East Asian sports television channel

Star Sports is an East Asian pay television sports channel broadcast to Mainland China and formerly South Korea, operated by Fox Networks Group Asia Pacific, a subsidiary of The Walt Disney Company (Southeast Asia). It was previously part of the Fox Sports operations in East and Southeast Asia, but this version retained Star Sports name; ESPN Mainland China was instead renamed Star Sports 2.

==History==
Hong Kong-based Star TV launched Prime Sports (later renamed Star Sports) in partnership with American company TCI, which owned Prime-branded regional sports channels. The channel was broadcast across Asia, as with the footprint of AsiaSat 1. Star TV has since regionalized the channel with several versions, including a dedicated version for Taiwan. Later, ESPN has joined in the region as a competitor to Star Sports.

In October 1996, ESPN and Star Sports agreed to combine their operations across Asia. As a result, a joint venture named, ESPN Star Sports was formed, to be headquartered in Singapore.

In April 1999, the channel had a first major logo change from vertical to horizontal, along with other STAR TV channels.

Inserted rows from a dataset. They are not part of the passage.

-- ==== Sys2Proof/Machine/Syscall.lean ====
section
/-! DEFINITION. SYSCALL and the decoder's `Unknown` variant (48_syscall_unknown R146, R147). Neither is a trap. -/

namespace Sys2Proof.Machine

/-- The exit code of the SYSCALL convention (00_scope R2). -/
def exitCode : Word := 0x0000000A#32

/-- SYSCALL (R146): `x[2] = 0xA` signals the end of the program, every other value makes it a no-op. No register is
written. -/
def execSyscall (s : State) : Host.Outcome State Fault Refusal :=
  .next (if s.x 2 = exitCode then s.signalExit else s)

/-- `Unknown` (R147): a no-op that reports `UNKNOWN_OPCODE`. -/
def execUnknown (s : State) : Host.Outcome State Fault Refusal := .next (s.report .unknownOpcode)

end Sys2Proof.Machine
end

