-- ==== Sys2Proof/Machine/Cycle.lean ====
section
/-! DEFINITION. One cycle (40_cycle_driver R70), and the placing of an instruction word where the next cycle fetches it. -/

namespace Sys2Proof.Machine

/-- Steps 4 and 5 for a fetched word: decode, then exactly one rule (R76). -/
def runWord (w : Word) (s : State) : Host.Outcome State Fault Refusal :=
  match decode w with
  | .instr i => exec i s
  | .unknown => execUnknown s

/-- Steps 3 to 5: a SPAN fetch decodes and executes nothing and reports `MISALIGNED_SPAN` (R75). -/
def runFetched (s : State) : Host.Outcome State Fault Refusal :=
  match s.fetchedWord with
  | none => .next (s.report .misalignedSpan)
  | some w => runWord w s

/-- `Cycle()` (R70). A cycle that starts with an unaligned `PC` has no specified behaviour (20_memory R39; log 7). -/
def State.cycle (s : State) : Host.Outcome State Fault Refusal :=
  if isAligned s.pc then finishOutcome (runFetched s.prepare) else .fault .unalignedPc

/-- A cycle can fetch a stored word at `a`. -/
def fetchable (c : Config) (a : Word) : Bool := isAligned a && decide (wordStatus c a = .ok)

/-- The address at which a word can be placed for the next cycle's fetch: `PC` where that address can hold one, else the
text region's base (log 21). -/
def State.placementPc (s : State) : Word := if fetchable s.config s.pc then s.pc else s.config.textBegin

/-- The state with `w` stored where the next cycle fetches (log 21): the load of a program from outside
(70_reset_and_hazards R167), with `RUN` running. -/
def State.placeWord (s : State) (w : Word) : State :=
  { s with cur := { s.cur with pc := s.placementPc }, nxt := { s.nxt with pc := s.placementPc },
           run := .running, mem := s.mem.setWord s.placementPc.toNat w }

end Sys2Proof.Machine
end

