/-- Only a read with status OK returns a value with that status, and the value is the word in memory. -/
theorem readWord_eq_ok_iff {c : Config} {m : Memory} {a w : Word} :
    readWord c m a = .ok w ↔ wordStatus c a = .ok ∧ m.word a.toNat = w := by
  cases h : wordStatus c a with
  | ok => simp [readWord_ok m h]
  | unmapped => simp [readWord_unmapped m h]
  | span => simp [readWord_span m h]

theorem exec_sb (rt rs : Reg) (imm : BitVec 16) (s : State) : exec (.sb rt rs imm) s = .next (s.store 8 rt rs imm) := rfl

/-- After a store where the status is OK, the word at its address is the merge of the old word and the register. -/
theorem readWord_store {s : State} (hm : s.mem.wf) (bits : Nat) (rt : Reg) {rs : Reg} {imm : BitVec 16} {w : Word}
    (h : readWord s.config s.mem (effectiveAddress (s.x rs) imm) = .ok w) :
    readWord (s.store bits rt rs imm).config (s.store bits rt rs imm).mem (effectiveAddress (s.x rs) imm) =
      .ok (w &&& ~~~(lowMask bits) ||| s.x rt &&& lowMask bits) := by
  obtain ⟨hok, hw⟩ := readWord_eq_ok_iff.mp h
  rw [State.store_ok bits rt hok, State.setMem_config, State.setMem_mem, readWord_ok _ hok, Memory.word_setWord hm, hw]

/-- Settles O35: each clause is a read after a word write, SB's being the write of the merged word. -/
theorem memoryRoundTrip : Obligations.MemoryRoundTrip := by
  intro s a v hm
  refine ⟨readWord_writeWord hm v, fun hun => ⟨readWord_unmapped s.mem hun, by rw [writeWord_unmapped s.mem v hun]⟩, ?_⟩
  rintro rt rs imm rfl hzero hrt
  refine ⟨s.store 8 rt rs imm, exec_sb rt rs imm s, ?_⟩
  have hmerge : (0x00000000#32 &&& ~~~(lowMask 8) ||| 0x000000AB#32 &&& lowMask 8) = 0x000000AB#32 := by decide
  rw [readWord_store hm 8 rt hzero, hrt, hmerge]

end Sys2Proof.Machine
end

section
/-! PROOFS of the family 40_cycle_driver: the sequencer's write to `next.PC` (R71), and determinism of the cycle (R88). -/

namespace Sys2Proof.Machine

/-! ### The sequencer (R71) -/

theorem State.sequencedPc_of_pending {s : State} {a : Word} (h : s.cur.bd = some a) : s.sequencedPc = a := by
  simp [State.sequencedPc, h]

theorem State.sequencedPc_of_empty {s : State} (h : s.cur.bd = none) : s.sequencedPc = s.cur.pc + 4#32 := by
  simp [State.sequencedPc, h]

/-- No instruction writes `next.PC` (R72). -/
theorem Effect.nxt_pc {i : Instr} {s t : State} (h : Effect i s t) : t.nxt.pc = s.nxt.pc := by
  cases h <;> rfl

/-- Only a transfer writes `next.BD` (R72). -/
theorem Effect.nxt_bd {i : Instr} {s t : State} (h : Effect i s t) : isTransfer i = true ∨ t.nxt.bd = s.nxt.bd := by
  cases h with
  | stages _ ht | links _ _ _ ht => exact .inl ht
  | _ => exact .inr rfl

/-- What a cycle leaves in `PC` and in the pending-branch slot. -/
theorem step_sequences {s t : State} (hr : s.run = .running) (h : step s = .next t) :
    t.cur.pc = s.sequencedPc ∧ (t.cur.bd = none ∨ ∃ i, s.executes i ∧ isTransfer i = true) := by
  obtain ⟨hh, -⟩ | ⟨-, -, rfl⟩ | ⟨-, rfl⟩ | ⟨i, u, hi, hu, rfl⟩ := step_cases h
  · simp [hr] at hh
  · simp
  · simp
  · have he := exec_effect hu
    refine ⟨by simp [he.nxt_pc], ?_⟩
    obtain ht | hbd := he.nxt_bd
    · exact .inr ⟨i, hi, ht⟩
    · exact .inl (by simp [hbd])

/-- Settles O41: the sequencer alone writes `PC`, and after it only a transfer writes the slot. -/
theorem everyCycleSequencesThePc : Obligations.EveryCycleSequencesThePc := by
  refine ⟨fun s => by simp, fun s t hr h => ?_⟩
  obtain ⟨hpc, hbd⟩ := step_sequences hr h
  refine ⟨fun a ha => hpc.trans (State.sequencedPc_of_pending ha), fun hn => ?_, fun hne => hbd.resolve_left hne⟩
  rw [hpc, State.sequencedPc_of_empty hn, BitVec.toNat_add]
  rfl

/-! ### Determinism (R88)

Once a cycle has seeded its next snapshot, states that agree on the current snapshot, memory, the parameters and `RUN` differ
in the counter only, and nothing before the commit reads or writes the counter. -/

/-- The state with another value of `ICOUNT`. -/
def State.withCount (s : State) (c : BitVec 32) : State := { s with icount := c }

/-- After seeding and sequencing, only the counter is left of what the two states did not share. -/
theorem State.prepare_eq_withCount {s u : State} (hcur : u.cur = s.cur) (hmem : u.mem = s.mem) (hconfig : u.config = s.config)
    (hrun : u.run = s.run) : u.prepare = s.prepare.withCount u.icount := by
  cases s; cases u; cases hcur; cases hmem; cases hconfig; cases hrun
  rfl

theorem State.load_withCount (s : State) (c : BitVec 32) (bits : Nat) (ext : BitVec bits → Word) (rt rs : Reg)
    (imm : BitVec 16) : (s.withCount c).load bits ext rt rs imm = (s.load bits ext rt rs imm).withCount c := by
  cases h : wordStatus s.config (effectiveAddress (s.x rs) imm) with
  | ok => rw [State.load_ok bits ext rt h]; exact State.load_ok (s := s.withCount c) bits ext rt h
  | unmapped => rw [State.load_unmapped bits ext rt h]; exact State.load_unmapped (s := s.withCount c) bits ext rt h
  | span => rw [State.load_span bits ext rt h]; exact State.load_span (s := s.withCount c) bits ext rt h

theorem State.store_withCount (s : State) (c : BitVec 32) (bits : Nat) (rt rs : Reg) (imm : BitVec 16) :
    (s.withCount c).store bits rt rs imm = (s.store bits rt rs imm).withCount c := by
  cases h : wordStatus s.config (effectiveAddress (s.x rs) imm) with
  | ok => rw [State.store_ok bits rt h]; exact State.store_ok (s := s.withCount c) bits rt h
  | unmapped => rw [State.store_unmapped bits rt h]; exact State.store_unmapped (s := s.withCount c) bits rt h
  | span => rw [State.store_span bits rt h]; exact State.store_span (s := s.withCount c) bits rt h

theorem State.branchIf_withCount (s : State) (c : BitVec 32) (taken : Bool) (imm : BitVec 16) :
    (s.withCount c).branchIf taken imm = (s.branchIf taken imm).withCount c := by
  cases taken <;> rfl

theorem State.divide_withCount (s : State) (c : BitVec 32) (d q r : Word) :
    (s.withCount c).divide d q r = (s.divide d q r).withCount c := by
  unfold State.divide; split <;> rfl

/-- Executing an instruction neither reads nor writes the counter. -/
theorem exec_withCount {i : Instr} {s t : State} (h : exec i s = .next t) (c : BitVec 32) :
    exec i (s.withCount c) = .next (t.withCount c) := by
  cases i <;> (simp only [exec] at h; injection h with h; subst h)
  case lb | lh | lw => exact congrArg Host.Outcome.next (State.load_withCount ..)
  case sb | sh | sw => exact congrArg Host.Outcome.next (State.store_withCount ..)
  case beq | bne | bgtz | blez | bgez | bltz => exact congrArg Host.Outcome.next (State.branchIf_withCount ..)
  case div | divu => exact congrArg Host.Outcome.next (State.divide_withCount ..)
  case syscall => exact congrArg Host.Outcome.next (apply_ite (State.withCount · c) (s.x 2 = exitCode) s.signalExit s).symm
  all_goals rfl

/-- Fetching, decoding and executing neither read nor write the counter, whatever the fetch gives. -/
theorem runFetched_withCount {s t : State} (h : runFetched s = .next t) (c : BitVec 32) :
    runFetched (s.withCount c) = .next (t.withCount c) := by
  cases hf : s.fetchedWord with
  | none =>
    rw [runFetched_of_span hf] at h
    cases h
    exact runFetched_of_span (s := s.withCount c) hf
  | some w =>
    rw [runFetched_of_fetch hf] at h
    rw [runFetched_of_fetch (s := s.withCount c) hf]
    cases hd : decode w with
    | unknown =>
      rw [runWord_of_unknown s hd] at h
      cases h
      exact runWord_of_unknown (s.withCount c) hd
    | instr i =>
      rw [runWord_of_instr s hd] at h
      rw [runWord_of_instr (s.withCount c) hd, exec_withCount h c]

/-- The cycle's end counts from the other value, and does nothing else with it. -/
theorem State.finish_withCount (s : State) (c : BitVec 32) : (s.withCount c).finish = s.finish.withCount (c + 1#32) :=
  (apply_ite (State.withCount · (c + 1#32)) (s.exit = true) { s.commit with run := .halted, exit := false } s.commit).symm

/-- A running core that answers a next state began its cycle and finished what the fetch led to. -/
theorem cycle_of_step {s t : State} (hr : s.run = .running) (h : step s = .next t) :
    s.cycleStarts ∧ ∃ p, runFetched s.prepare = .next p ∧ t = p.finish := by
  cases ha : isAligned s.pc with
  | false => rw [step_of_running hr, cycle_of_unaligned ha] at h; cases h
  | true =>
    rw [step_of_cycleStarts ⟨hr, ha⟩] at h
    exact ⟨⟨hr, ha⟩, finishOutcome_eq_next h⟩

In June 2012, it was announced that News Corporation would buy ESPN International's share in ESPN Star Sports. Following the News Corporation take over, ESPN all over Asia would be relaunched as Fox Sports but the relaunch of ESPN Star Sports as Fox Sports did not affect much of East Asia, as Star Sports continued to broadcast in Mainland China and South Korea kept the brand, and instead, the version of ESPN for Mainland China was renamed as Star Sports 2 on 10 January 2014.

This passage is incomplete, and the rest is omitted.